Data quality controls have also matured within ServiceNow's ITOM product in recent years, which, along with conversion to CSDM, will help Accenture ensure that AIOps algorithms are being fed reliable data.
"ServiceNow has been gradually adding more and more, I'm going to call them data patrol insights, regarding how compliant [with policy] and how complete data sets are," Locke said. "They have a series of out-of-the-box rules in the platform that we've been using quite a lot."
Locke said that once Accenture has a standardized set of ITSM data shared among all of its lines of business in the Now platform, he would like to proactively remediate more IT incidents. He added that he'd also like to automate more routine IT tasks, including DevOps deployments.
"Where we want to go is getting artifacts released within Azure DevOps auto-approved, instead of manual approvals or semi-manual approvals," Locke said. "But that's a gradual shift."
Accenture isn't alone in undertaking a rather lengthy journey toward broad AIOps-driven auto-remediation; gradual describes the general state of AIOps growth in enterprise IT, according to a 2021 Gartner report.
"Although AIOps technology has existed for a number of years, successful deployments require time and effort, including a structured roadmap by the end user," according to the report, Market Guide for AIOps Platforms, published in April 2021. "Implementations typically run into a number of problems, including data ingestion, providing contextually relevant analysis and long time to value."
Still, gradual or not, Gartner expects AIOps growth to remain steady at a compound annual growth rate of 15% until 2025.
"There is no future of IT operations that does not include AIOps," the report states. "It is simply impossible for humans to make sense of thousands of events per second being generated by their IT systems."
Atlassian acquisition boosts AI, DevOps tie-ins
AIOps has also begun to play a more prominent role in DevOps toolchains, especially with the growing popularity of soup-to-nuts DevOps platforms sourced from major IT vendors.
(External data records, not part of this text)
-- ==== Sys2Proof/Machine/Rings.lean ====
section
/-! DEFINITION. The rings (R386 to R400): descriptors, DMA, completion of buffers, records from the host, draining and
reset; and what a resume of a fault does (R428). -/

namespace Sys2Proof.Machine

/-! ### Counting culled records (R396, R399) -/

/-- Records that had entered the buffer are dropped: counted, without a new SEQ. -/
def State.dropHeld (s : State) (r : Nat) (l : List Held) : State :=
  (s.count F.RING_CULL_REC_COUNT r l.length).count F.RING_CULL_BYTES_COUNT r (l.foldl (fun n x => n + x.len) 0)

/-- The records of a host that stand in the bytes read: how many, and their LENGTHs together; of the last one its header has
at least arrived (R395, R396). -/
def rawRecs : Nat → List Byte → Nat × Nat
  | 0, _ => (0, 0)
  | k + 1, l =>
    if l.length < 8 then (0, 0)
    else
      let len := ofLe ((l.drop 4).take 4)
      if len < 32 then (1, 32)
      else
        let (n, m) := rawRecs k (l.drop len)
        (n + 1, len + m)

/-- Everything that a ring holds is dropped and counted as culled, with the event of R412; `tracked` has a GAP follow for each
source, as R400 says of culls in a ring that neither drains nor is DISABLED. -/
def State.dropWork (s : State) (r : Nat) (tracked : Bool) : State :=
  let h := s.ring r
  let x := rawRecs (h.raw.length + 1) h.raw
  let lost := h.buf != [] || x.1 != 0
  let h' := if tracked then h.buf.foldl (fun k y => k.track y.body) h else h
  let t := (((s.dropHeld r h.buf).count F.RING_CULL_REC_COUNT r x.1).count F.RING_CULL_BYTES_COUNT r x.2).setRing r
    { h' with buf := [], sent := 0, raw := [], culling := h.culling || lost }
  let t := t.put F.RING_STAT_GAP_PEND r h'.culls.length
  if lost && !h.culling then t.raise .ring r Ev.cull else t

/-! ### Halting (R389, R393, R395) -/

/-- A ring enters HALTED. For one that drains the limit of R396 still runs. -/
def State.haltRing (s : State) (r reason : Nat) : State :=
  (s.puts r [(F.RING_STAT_HALT_REASON, reason), (F.RING_HALT_INDEX, s.get F.RING_HEAD_HEAD r), (F.RING_STAT_STATE, 4)]).raise
    .ring r Ev.halt

/-- The descriptor at HEAD has LEN 0: the ring halts with DESC_ERR (R393). -/
def State.headCheck (s : State) (r : Nat) : State :=
  match (s.ring r).descs with
  | d :: _ => if d.len = 0 then (s.setRing r { s.ring r with descs := [] }).haltRing r 1 else s
  | [] => s

/-! ### Bytes moved (R409, R411) -/

/-- Adds to a count of 64 bits in two registers. -/
def State.add64 (s : State) (lo hi : Fld) (n k : Nat) : State :=
  let v := s.get lo n + s.get hi n * 2 ^ 32 + k
  (s.put lo n v).put hi n (v / 2 ^ 32)

/-- Counts bytes that a ring has moved. -/
def State.moved (s : State) (r k : Nat) : State :=
  (s.add64 F.RING_BYTES_LO_BYTES F.RING_BYTES_HI_BYTES r k).add64 F.HOST_BYTES_LO_BYTES F.HOST_BYTES_HI_BYTES
    (s.ringFunc r) k

/-! ### Completing a descriptor (R388, R391, R392) -/

/-- Counts a completed descriptor whose INT bit is 1 and sends the message that is due (R388). -/
def State.coalesce (s : State) (r : Nat) : State :=
  let n := (s.ring r).coal + 1
  if !s.on F.RING_IRQ_EN r then s
  else if n < s.get F.RING_IRQ_COAL_CNT r then s.setRing r { s.ring r with coal := n }
  else (s.setRing r { s.ring r with coal := 0 }).message (s.ringFunc r) (s.get F.RING_IRQ_VEC r)

/-- What a ring holds once the first descriptor is done. -/
def RingHid.next (h : RingHid) (d : Desc) (fromHost : Bool) : RingHid :=
  if fromHost then
    { h with descs := h.descs.drop 1, ahead := h.ahead - 1, taken := h.taken - d.len, contIn := decide (d.len < h.taken)
             first := none, closing := none }
  else
    { h with descs := h.descs.drop 1, used := 0, contIn := decide (0 < h.sent), first := none, flush := false
             closing := none }

/-- The writeback of the completed descriptor at HEAD, whose bytes 16 to 31 stand at `phys`; HEAD advances, the message of
R388 follows, and the ring takes the next descriptor, starves, or ends. -/
def State.writeback (s : State) (r stat : Nat) : State :=
  let h := s.ring r
  match h.descs with
  | [] => s.setRing r { h with closing := none }
  | d :: _ =>
    let fromHost := s.get F.RING_CFG_DIR r == 1
    let used := if fromHost then min h.taken d.len else h.used
    let v2 := s.get F.RING_CFG_DESC_VER r == 2
    let t := s.send (.descWriteback r d.index used stat
      (if v2 then h.first.getD 0xFFFFFFFF else 0) (if v2 then s.now else 0))
    let t := t.puts r [(F.RING_HEAD_HEAD, (s.get F.RING_HEAD_HEAD r + 1) % s.get F.RING_SIZE_ENTRIES r),
      (F.RING_DONE_COUNT, s.get F.RING_DONE_COUNT r + 1)]
    let t := t.setRing r (h.next d fromHost)
    let t := if d.int then t.coalesce r else t
    match h.ending with
    | some reset => t.ringFinish r reset
    | none =>
      let t := t.headCheck r
      if fromHost || 0 < (t.ring r).fill then t.starve r else t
Among such vendors, Atlassian has expanded the AI-based features for its Jira Service Management ITSM tool over the last three years to include predictive issue assignment and triage, AI-driven IT automation and personalized search results for individual users. This month it acquired Percept.AI to add to that mix, which automates tier-1 service desk tasks.
Tier 1 incident resolution is a separate area of IT management from AIOps, but this move indicates deepening dedication to AI automation throughout the IT stack, said Forrester Research analyst Will McKeon-White.
"AIOps is very much focused on signal-driven resolution and Tier 1 is usually more human-driven," McKeon-White said. "AIOps and automated resolution have a bit of an odd relationship, [but] it's allowing more people to commit to those directions."
Atlassian's acquisition also reflects that AI-driven automation is becoming a much more vendor-dominated market, as enterprises often struggle with do-it-yourself approaches, Gartner's Chandrasekaran said.
"Success with AIOps depends as much on having the right use case as it does on having the proper data and implementation," he said. "This is one of the reasons why DIY efforts have been less successful and there has been a move to consume these capabilities from commercial vendors."